Desde entonces “Ace Of Spades” es uno de mis discos de cabecera y Motorhead probablemente sea una de las bandas a las que más cariño profeso, he seguido fielmente sus pasos, celebrando la salida de cada álbum como una auténtica fiesta, adorando cada día más el distorsionado y apocalíptico bajo de Lemmy, partiéndome por la mitad ante los trallazos en forma de diabólicos riffs que cualquiera de sus guitarristas ha grabado y alucinando cada vez que Philty el animal, Pete Gill o Mickey Dee aporrean con saña sus parches.

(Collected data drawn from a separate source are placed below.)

-- ==== Sys2Proof/Tests/Slice0.lean ====
section
/-! SUPPORT. The model's own tests. Every expected value is one of 95_test_vectors.md or of the rule named beside it; none is the
model's own answer pasted back. After them stand the witnesses: for each statement of Certificates/Slice0/Obligations that has
hypotheses, concrete values that meet them. -/

namespace Sys2Proof.Tests

open Sys2Proof Sys2Proof.Machine

-- Helpers

/-- A state with one request pending. -/
def pending (w : ReqWord) : State := State.reset.present w

/-- The response word of the last exchange after one step. -/
def stepWord (s : State) : Option RspWord :=
  match step s with
  | .next t => t.exchanges.getLast?.map (·.response.word)
  | .fault _ => none
  | .refused _ => none

-- Well-formedness (60_exceptions.md R66: no instruction is ill formed; 30_encoding.md R40: scripts can be)

theorem test_everyInstr_wellFormed (i : Instr) : i.wellFormed = true := by cases i <;> rfl

theorem test_term_literalTooWide_illFormed : Term.wellFormed [] (.literal 0x1000000) = false := by decide
theorem test_term_widestLiteral_wellFormed : Term.wellFormed [] (.literal 0xFFFFFF) = true := by decide
theorem test_term_undefinedName_illFormed : Term.wellFormed [1] (.name 2) = false := by decide
theorem test_line_undefinedNameInXor_illFormed :
    Line.wellFormed [1] { target := some 1, mnemonic := .enc, first := .literal 0, others := [.name 2] } = false := by decide
theorem test_script_useBeforeDefinition_illFormed :
    scriptWellFormed [] [{ target := some 2, mnemonic := .syn, first := .name 1, others := [] },
      { target := some 1, mnemonic := .enc, first := .literal 0x123, others := [] }] = false := by decide
/-- `r1 = ENC 0x1`, `r2 = DEC r1`, `r1 = ENC 0x2`: R40 names no repeated definition ill-formed. -/
def repeatedName : Script :=
  [{ target := some 1, mnemonic := .enc, first := .literal 0x1, others := [] },
   { target := some 2, mnemonic := .dec, first := .name 1, others := [] },
   { target := some 1, mnemonic := .enc, first := .literal 0x2, others := [] }]
theorem test_script_repeatedName_wellFormed : scriptWellFormed [] repeatedName = true := by decide
/-- Its responses: `ENC 0x001` and `ENC 0x002` of 95_test_vectors.md 2.4, and between them the data word 0x001 of the first (R62). -/
theorem test_script_repeatedName_hasMeaning :
    (runScript repeatedName State.reset).map (fun p => p.2.exchanges.map (·.response.word)) =
      some [0x0C75001, 0x0000001, 0x049F002] := by decide

-- Decoding: words written out from spec/opcode_table.json, bit 26 first

theorem test_decode_wt12 : decode 0b000_101010111100_000100100011#27 = .wt12 0xABC 0x123 := by decide
theorem test_decode_gtf : decode 0b001_000000000001_100000000000#27 = .gtf 0x001 0x800 := by decide
theorem test_decode_gta : decode 0b010_100000000000_000000000001#27 = .gta 0x800 0x001 := by decide
theorem test_decode_enc : decode 0b011_101010111100_000100100011#27 = .enc 0xABC 0x123 := by decide
theorem test_decode_syn : decode 0b100_000101010100_000100000011#27 = .syn 0x154 0x103 := by decide
theorem test_decode_eloc : decode 0b101_000001011110_001100100111#27 = .eloc 0x05E 0x327 := by decide
theorem test_decode_dec : decode 0b110_000001011110_001100100111#27 = .dec 0x05E 0x327 := by decide
theorem test_decode_rsv7 : decode 0b111_000001010110_000100100011#27 = .rsv7 0x056123 := by decide
theorem test_encode_scriptExamples :
    encode (.enc 0x000 0x123) = 0x3000123 ∧ encode (.dec 0x056 0x122) = 0x6056122 := by decide
theorem test_decodeTableWord_paddingDropped :
    decodeTableWord 32 0xF8000123 = some (.wt12 0 0x123) := by decide

-- Operations: one step each, request and response words of 95_test_vectors.md Part 2

theorem test_wt12_allOnes_ignoredSet : stepWord (pending 0x0FFFFFF) = some 0x000000C := by decide
theorem test_wt12_ignoredOnly : stepWord (pending 0x0FFF000) = some 0x0000000 := by decide
theorem test_gtf_mixed : stepWord (pending 0x1ABC123) = some 0x0000056 := by decide
theorem test_gtf_lastRow : stepWord (pending 0x1000800) = some 0x0000E3A := by decide
theorem test_gta_mixed : stepWord (pending 0x2ABC123) = some 0x00000AC := by decide
theorem test_gta_lastRow : stepWord (pending 0x2000800) = some 0x0000C75 := by decide
theorem test_enc_ignoredSet : stepWord (pending 0x3ABC123) = some 0x0056123 := by decide
theorem test_enc_fixedPoint : stepWord (pending 0x3000FFF) = some 0x0FFFFFF := by decide
theorem test_syn_threeErrors : stepWord (pending 0x4154103) = some 0x0000A64 := by decide
theorem test_syn_parityBit11 : stepWord (pending 0x4800000) = some 0x0000800 := by decide
theorem test_eloc_step5 : stepWord (pending 0x505E327) = some 0x0008204 := by decide
theorem test_eloc_uncorrectable : stepWord (pending 0x5055120) = some 0x1000000 := by decide
theorem test_dec_step3 : stepWord (pending 0x6154103) = some 0x0000123 := by decide
theorem test_dec_uncorrectable : stepWord (pending 0x600F000) = some 0x1000000 := by decide
theorem test_rsv7_validCodewordOperand : stepWord (pending 0x7056123) = some 0x2000000 := by decide

-- The step, the ports, the system, scripts

/-- 20_memory.md R25: nothing of the record or of the later requests is lost. -/
theorem test_step_keepsTheRest :
    (match step { requests := [0x3000001, 0x7000000], exchanges := [⟨0x0000000, ⟨0, false, false⟩⟩] } with
      | .next t => decide (t.requests = [0x7000000] ∧ t.exchanges =
          [⟨0x0000000, ⟨0, false, false⟩⟩, ⟨0x3000001, ⟨0xC75001, false, false⟩⟩])
      | _ => false) = true := by decide
/-- 30_encoding.md R33, 93_implementation_defined.md U2: a failed response has no usable value. -/
theorem test_usable_notOfFailed : rspUncorrectable.usable = none ∧ rspIllegal.usable = none ∧ (rspOk 0).usable = some 0 := by
  decide
/-- 30_encoding.md R42 with the vectors of `DEC` rows 23 and 26. -/
theorem test_decoderPort : decoderPort 0x154103 = (0x123, false) ∧ decoderPort 0x055120 = (0, true) := by decide
/-- 43_syndrome_error_locator.md R59: all 26 conditions. -/
theorem test_locatorCandidates_count : (locatorCandidates 0xAF7).length = 26 ∧ matchingPatterns 0xAF7 = [0x008204] := by decide
/-- 95_test_vectors.md P1 line 1, as text: `r1 = ENC 0x123`. -/
theorem test_readScript_line :
    readScript ['r', '1', ' ', '=', ' ', 'E', 'N', 'C', ' ', '0', 'x', '1', '2', '3'] =
      some [{ target := some 1, mnemonic := .enc, first := .literal 0x123, others := [] }] := by decide
/-- 95_test_vectors.md P2 line 2, as text: `SYN r1 ^ 0x804008`. -/
theorem test_readScript_xor :
    readScript ['S', 'Y', 'N', ' ', 'r', '1', ' ', '^', ' ', '0', 'x', '8', '0', '4', '0', '0', '8'] =
      some [{ target := none, mnemonic := .syn, first := .name 1, others := [.literal 0x804008] }] := by decide
/-- A mnemonic R40 does not have is not read. -/
theorem test_readScript_unknownMnemonic : readScript ['D', 'I', 'V', ' ', '0', 'x', '0'] = none := by decide
/-- 95_test_vectors.md P2 line 2: `SYN r1 ^ 0x804008` with `r1 = 0x4C67A5` presents `0x4CC27AD`. -/
theorem test_lineRequest_hostXor :
    lineRequest [(1, rspOk 0x4C67A5)] { target := none, mnemonic := .syn, first := .name 1, others := [.literal 0x804008] } =
      some 0x4CC27AD := by decide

Sí amigos, soy fan en el más amplio sentido de la palabra, y hasta hace poco creía como dicen en el documental que si hubiera una guerra nuclear solo sobrevivirían las cucarachas y, sí señor, Lemmy Kilmister.

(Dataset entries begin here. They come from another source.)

-- ==== Sys2Proof/Machine/ScanDecode.lean ====
section
/-!
DEFINITION. The scanline decoder (42_scanline_decode.md): the command SCAN_DEC and the stream units
MARKER, NONMARKER, RUN, LIT, LIT128 and ZERO. A unit is executed when its bytes have been read; with the
engine at another place its bytes are only data on BIN that nothing asks for (R59; log entry 11, DESIGN CHOICE, safe).
-/

namespace Sys2Proof.Machine

/-- `CheckScan()` (R126): whether a scanline command may run. -/
abbrev checkScan (s : State) : Prop := rleOk s.w ∧ s.h ≠ 0 ∧ s.y < s.h

/-- SCAN_DEC (R115): a configuration refusal is taken inside the `CMD` write (R40); else the engine
enters `RUNNING`. -/
def execScanDec (s : State) : Result :=
  if s.busy then .next s
  else
    let s := s.start 0x5#32
    if checkScan s then .next (s.at .scanDec .entry)
    else .next (s.raise .config .none ErrInfo.zero)

/-- MARKER (R116, R117): the declared width must equal `WIDTH`; then plane R is filled. -/
def execMarker (hi : BitVec 7) (lo : Byte) (s : State) : Result :=
  match s.engine with
  | .running op (.marker _) =>
    if markerWidth hi lo = s.w then .next (s.at op (.token .r 0 []))
    else
      .next (s.raise .format .wrongWidth
        { phase := .marker, plane := .r, pos := BitVec.ofNat 15 (markerWidth hi lo) })
  | _ => .next s

/-- NONMARKER, the fallback (R121): `MODE` becomes `FLAT`, and the four bytes are the first of the
`(h - y) * w` quads of the rest of the image. -/
def execNonmarker (b0 b1 b2 b3 : Byte) (s : State) : Result :=
  match s.engine with
  | .running op (.marker _) =>
    .next ((s.setMode .flat).at op (.quad ((s.h - s.y) * s.w - 1) [b0, b1, b2, b3]))
  | _ => .next s

/-- RUN (R119): `n` bytes of plane `p` from `pos` on become `v`, unless they overflow the plane. -/
def execRun (n : BitVec 7) (v : Byte) (s : State) : Result :=
  match s.engine with
  | .running op (.token p pos _) =>
    if n.toNat > s.w - pos then .next (s.raise .format .runOverflow (planeInfo p pos))
    else
      writeSB s (planeAddr s.w p pos) (List.replicate n.toNat v) fun s =>
        .next (s.at op (.token p (pos + n.toNat) []))
  | _ => .next s

/-- The literal token of count `c` in 1..128 (R120): overflow is tested before any further byte is read;
then the first data byte is written and the engine goes on to read the others. -/
def literalToken (c : Nat) (v : Byte) (s : State) : Result :=
  match s.engine with
  | .running op (.token p pos _) =>
    if c > s.w - pos then .next (s.raise .format .literalOverflow (planeInfo p pos))
    else writeSB s (planeAddr s.w p pos) [v] fun s => .next (s.at op (.litRest p pos c []))
  | _ => .next s

/-- LIT (R120), count byte 1..127. -/
def execLit (n : BitVec 7) (v : Byte) (s : State) : Result := literalToken n.toNat v s

/-- LIT128 (R72, R120), count byte 0x80. -/
def execLit128 (v : Byte) (s : State) : Result := literalToken 128 v s

/-- ZERO (R75, R120): `FormatError` with cause `ZERO_COUNT`; the byte read with the count is dropped. -/
def execZero (_x : Byte) (s : State) : Result :=
  match s.engine with
  | .running _ (.token p pos _) => .next (s.raise .format .zeroCount (planeInfo p pos))
  | _ => .next s

end Sys2Proof.Machine
end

Sin embargo el hombre de hierro también es humano, no hace mucho nos tenía a todos preocupados después de tener que abandonar el escenario del Wacken Festival al no sentirse bien. Las alarmas se dispararon, todo tipo de especulaciones y rumores empezaron a circular por la red, de pronto nos hicimos una pregunta que nunca pensamos que íbamos a hacer: ¿un mundo sin Lemmy? ¿una escena sin Motorhead? Joder no, eso era innegociable, necesitábamos saber que ese personaje,  que es como un padre para muchos de nosotros, iba a estar ahí eternamente, de por vida, girando sin parar y grabando el enésimo refrito de “Ace Of Spades” una vez más, y en medio de tanto lío y confusión, casi sin darnos cuenta, se lanza “Aftershock”, la nueva bomba de relojería de la Cabeza Motorizada.1024px-Motorhead_aftershock

Ahí estaba nuestra ración de pure motherfucking hard rock´n´roll lista para ser devorada y no veas como sonaba. Después de una semana de audición ininterrumpida, no me saco de la cabeza la melancolía bluesera de “Lost Woman Blues”, el ataque suicida de “Heartbreaker” o “End Of Time” o esa bestialidad llamada “Going To Mexico”,  que para mí es nuevo clásico. El tito Lemmy, el cabrón, el hijo de puta, lo ha vuelto a hacer, y esto me hace preguntarme una vez más cuánto tiempo va a aguantar subiéndose a los escenarios a reventarse mientras destripa una vez más “Overkill” o “Bomber”, porque lo que está claro es que nuestro hombre no va a cambiar su dieta de Jack con Coca Cola y cigarrillos hasta que le tiren la tierra por encima. Disfrutemos una vez más de su música (sonando ahora mismo “Crying Shame” a toda pastilla) y olvidémonos de todo lo demás, prefiero volver a creer en la inmortalidad de este bendito personaje mientras pincho cualquiera de sus canciones, con ellas la vida es un poco más bella.